The LC-MS/MS and immunohistochemistry revealed that dutasteride was more effective than finasteride at inhibiting steroidogenesis. Therefore, we also examined the effects of dutasteride on retinal histology. At 10 mm Hg, the retinas did not show any remarkable changes in the presence of 1 μM dutasteride (Fig. 5f). At 75 mm Hg, administration of 1 μM dutasteride, however, resulted in severe changes characterized by an edematous appearance in the IPL and bull's eye formation in the INL along with axonal swelling (Fig. 5g). In addition, destruction of the ONL was found. Administration of 1 μM allopregnanolone was neuroprotective against the retinal degeneration observed in the presence of 1 μM dutasteride and high pressure (Fig. 5h). However, administration of 1 μM picrotoxin overcame the neuroprotective effects of allopregnanolone in the retina treated with 1 μM dutasteride under hyperbaric conditions (Fig. 5i). At 75 mm Hg, 100 μM APV-treated retinas showed substantial neuroprotection against dutasteride-induced toxicity (Fig. 5j), consistent with results from APV administration to finasteride-treated retinas. However, APV failed to protect RGC nuclei.
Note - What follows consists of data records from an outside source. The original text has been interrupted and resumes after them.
theorem execTileProductDone_keeps (d pane page blk head group n : Nat) (mismatch : Bool) (issued stall t : Nat) (s : State) : KNext 0x7FFFFFBFFF s (execTileProductDone d pane page blk head group n mismatch issued stall t s) := by
  unfold execTileProductDone
  extract_lets +onlyGivenNames x0
  refine KNext.cut (b := x0) ?_ ?_
  · unfold x0
    refine Keeps.trans ?_ (State.advanceTo_keeps _ _)
    exact Keeps.refl _
  intro k1
  clear_value x0
  split
  · rename_i z2 z3
    refine KNext.mk ?_
    exact k1
  · rename_i z4 z5 z6
    split
    · rename_i z7 z8
      refine KNext.mk ?_
      exact k1
    · rename_i z9 z10 z11
      extract_lets +onlyGivenNames x12
      extract_lets +onlyGivenNames x13
      extract_lets +onlyGivenNames x14
      refine KNext.ite ?_ ?_
      · refine KNext.mk ?_
        exact k1
      · extract_lets +onlyGivenNames x15
        extract_lets +onlyGivenNames x16
        refine KNext.cut (b := x16) ?_ ?_
        · unfold x16
          unfold x13
          split
          · rename_i z17 z18 z19 z20
            refine Keeps.pwr ?_ _
            exact k1
          · rename_i z21 z22
            exact k1
        intro k23
        clear_value x16
        extract_lets +onlyGivenNames x24
        extract_lets +onlyGivenNames x25
        extract_lets +onlyGivenNames x26
        refine KNext.cut (b := x26) ?_ ?_
        · unfold x26
          refine Keeps.trans ?_ (State.modCsm_keeps _ _ _)
          exact k23
        intro k27
        clear_value x26
        extract_lets +onlyGivenNames x28
        refine KNext.cut (b := x28) ?_ ?_
        · unfold x28
          refine Keeps.trans ?_ (State.modSweep_keeps _ _ _ _)
          exact k27
        intro k29
        clear_value x28
        extract_lets +onlyGivenNames x30
        refine KNext.cut (b := x30) ?_ ?_
        · unfold x30
          refine Keeps.ite ?_ ?_
          · exact k29
          · refine Keeps.trans ?_ (State.pmc_keeps _ _ _ _ _ _)
            exact k29
        intro k31
        clear_value x30
        extract_lets +onlyGivenNames x32
        refine KNext.cut (b := x32) ?_ ?_
        · unfold x32
          refine Keeps.ite ?_ ?_
          · refine Keeps.trans ?_ (State.tileMismatch_keeps _ _ _ _ _ _ _)
            exact k31
          · refine Keeps.trans ?_ (State.tileCommit_keeps _ _ _ _ _ _)
            exact k31
        intro k33
        clear_value x32
        refine KNext.mk ?_
        refine Keeps.trans ?_ (State.advanceSweep_keeps _ _ _)
        refine Keeps.trans ?_ (State.paneBoundary_keeps _ _ _)
        exact k33

theorem execRecordFinalise_keeps (d sweep i : Nat) (bad : Bool) (t : Nat) (s : State) : KNext 0x7FFFFFBFFF s (execRecordFinalise d sweep i bad t s) := by
  unfold execRecordFinalise
  extract_lets +onlyGivenNames x0
  refine KNext.cut (b := x0) ?_ ?_
  · unfold x0
    refine Keeps.trans ?_ (State.advanceTo_keeps _ _)
    exact Keeps.refl _
  intro k1
  clear_value x0
  split
  · rename_i z2 z3
    refine KNext.mk ?_
    exact k1
  · rename_i z4 z5 z6
    split
    · rename_i z7 z8
      refine KNext.mk ?_
      exact k1
    · rename_i z9 z10 z11
      refine KNext.ite ?_ ?_
      · refine KNext.mk ?_
        exact k1
      · refine KNext.ite ?_ ?_
        · refine KNext.mk ?_
          refine Keeps.trans ?_ (State.settleFences_keeps _ _)
          refine Keeps.trans ?_ (State.gradSettle_keeps _ _)
          refine Keeps.trans ?_ (State.lastTile_keeps _ _ _)
          refine Keeps.trans ?_ (State.failRec_keeps _ _ _ _ _)
          exact k1
        · extract_lets +onlyGivenNames x12
          split
          · rename_i z13 z14 z15 z16 z17
            extract_lets +onlyGivenNames x18
            refine KNext.cut (b := x18) ?_ ?_
            · unfold x18
              refine Keeps.ite ?_ ?_
              · refine Keeps.trans ?_ (State.evtDie_keeps _ _ _)
                refine Keeps.trans ?_ (State.fadd_keeps _ _ _ _)
                exact k1
              · exact k1
            intro k19
            clear_value x18
            extract_lets +onlyGivenNames x20
            refine KNext.cut (b := x20) ?_ ?_
            · unfold x20
              refine Keeps.ite ?_ ?_
              · refine Keeps.trans ?_ (State.modCsm_keeps _ _ _)
                exact k19
              · exact k19
            intro k21
            clear_value x20
            split
            · rename_i z22 z23 z24 z25 z26
              refine KNext.cut (b := z25) ?_ ?_
              · refine KSnd2.eq z26 ?_
                refine KSnd2.trans ?_ (State.sendOutput_keeps _ _ _ _ _ _)
                exact k21
              intro k27
              extract_lets +onlyGivenNames x28
              refine KNext.cut (b := x28) ?_ ?_
              · unfold x28
                refine Keeps.trans ?_ (State.modRec_keeps _ _ _ _ _)
                exact k27
              intro k29
              clear_value x28
              refine KNext.mk ?_
              refine Keeps.trans ?_ (State.settleFences_keeps _ _)
              refine Keeps.trans ?_ (State.gradSettle_keeps _ _)
              refine Keeps.trans ?_ (State.sweepOver_keeps _ _ _)
              refine Keeps.trans ?_ (State.lastTile_keeps _ _ _)
              exact k29

theorem execResultDelivered_keeps (d sweep i t : Nat) (s : State) : KNext 0x7FFFFFBFFF s (execResultDelivered d sweep i t s) := by
  unfold execResultDelivered
  refine KNext.mk ?_
  refine Keeps.trans ?_ (State.settleFences_keeps _ _)
  refine Keeps.trans ?_ (State.deliverRec_keeps _ _ _ _)
  refine Keeps.trans ?_ (State.advanceTo_keeps _ _)
  exact Keeps.refl _

end Sys2Proof.Machine
end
A quantitative assessment of structural changes induced by high pressure (75 mm Hg) and/or administration of allopregnanolone, finasteride, dutasteride, picrotoxin, and APV is summarized in Table 1. The NFLT in retinas incubated at 75 mm Hg was significantly increased compared to that in control retinas incubated at 10 mm Hg. Administration of allopregnanolone at 75 mm Hg prevented the NFLT increase in a concentration-dependent fashion. The NFLT also was significantly increased after exposure to high pressure in the presence of finasteride or dutasteride. Allopregnanolone significantly decreased the NFLT at 75 mm Hg in the presence of finasteride or dutasteride. Administration of APV also decreased the NFLT at 75 mm Hg in the presence of finasteride or dutasteride. In contrast, a combination of finasteride, allopregnanolone, and picrotoxin or a combination of dutasteride, allopregnanolone, and picrotoxin significantly increased the NFLT at 75 mm Hg.

Table 1.

Effects of Pressure Elevation, Allopregnanolone, Finasteride, and Picrotoxin on NFLT and NDS

Condition (n)	NFLT vs. RT, % (P)	NDS (P)
10 mm Hg (5)	2.4 ± 1.5 (–)	0.1 ± 0.1 (–)
10 mm Hg + 1 μM AlloP (5)	2.3 ± 1.5 (1.000)	0.2 ± 0.1 (1.000)
10 mm Hg + 1 μM Fin (6)	2.2 ± 2.2 (0.815)	0.4 ± 0.5 (0.079)
75 mm Hg (7)	12.8 ± 3.5 (0.0001)*	0.9 ± 0.4 (<0.0001)*
75 mm Hg + 10 nM AlloP (6)	8.0 ± 3.0 (0.0044)*	0.8 ± 0.4 (<0.0001)*
75 mm Hg + 100 nM AlloP (6)	3.0 ± 2.0 (0.458)	0.3 ± 0.3 (0.061)
75 mm Hg + 1 μM AlloP (5)	2.4 ± 1.3 (0.676)	0.3 ± 0.2 (0.510)
75 mm Hg + 1 μM Fin (5)	11.5 ± 3.4 (0.0006)*	3.4 ± 0.1 (<0.0001)*
75 mm Hg + 1 μM Fin + 1 μM AlloP (6)	2.7 ± 2.1 (0.718)	0.2 ± 0.2 (0.174)
75 mm Hg + 1 μM Fin + 1 μM AlloP + 1 μM Picro (5)	13.8 ± 4.3 (0.0005)*	3.7 ± 1.2 (<0.0001)*
75 mm Hg + 1 μM Fin + 100 μM APV (5)	2.0 ± 1.0 (0.633)	0.2 ± 0.1 (0.153)
75 mm Hg + 1 μM Duta (5)	10.5 ± 2.50(0.0003)*	4.0 ± 0.5 (<0.0001)*
75 mm Hg + 1 μM Duta + 1 μM AlloP (6)	2.2 ± 1.0 (0.858)	0.2 ± 0.2 (0.338)
75 mm Hg + 1 μM Duta + 1 μM AlloP + 1 μM Picro (5)	10.6 ± 2.3 (0.0002)*	3.9 ± 0.7 (<0.0001)*
75 mm Hg + 1 μM Duta + 100 μM APV (5)	1.7 ± 0.8 (0.384)	0.2 ± 0.1 (0.153)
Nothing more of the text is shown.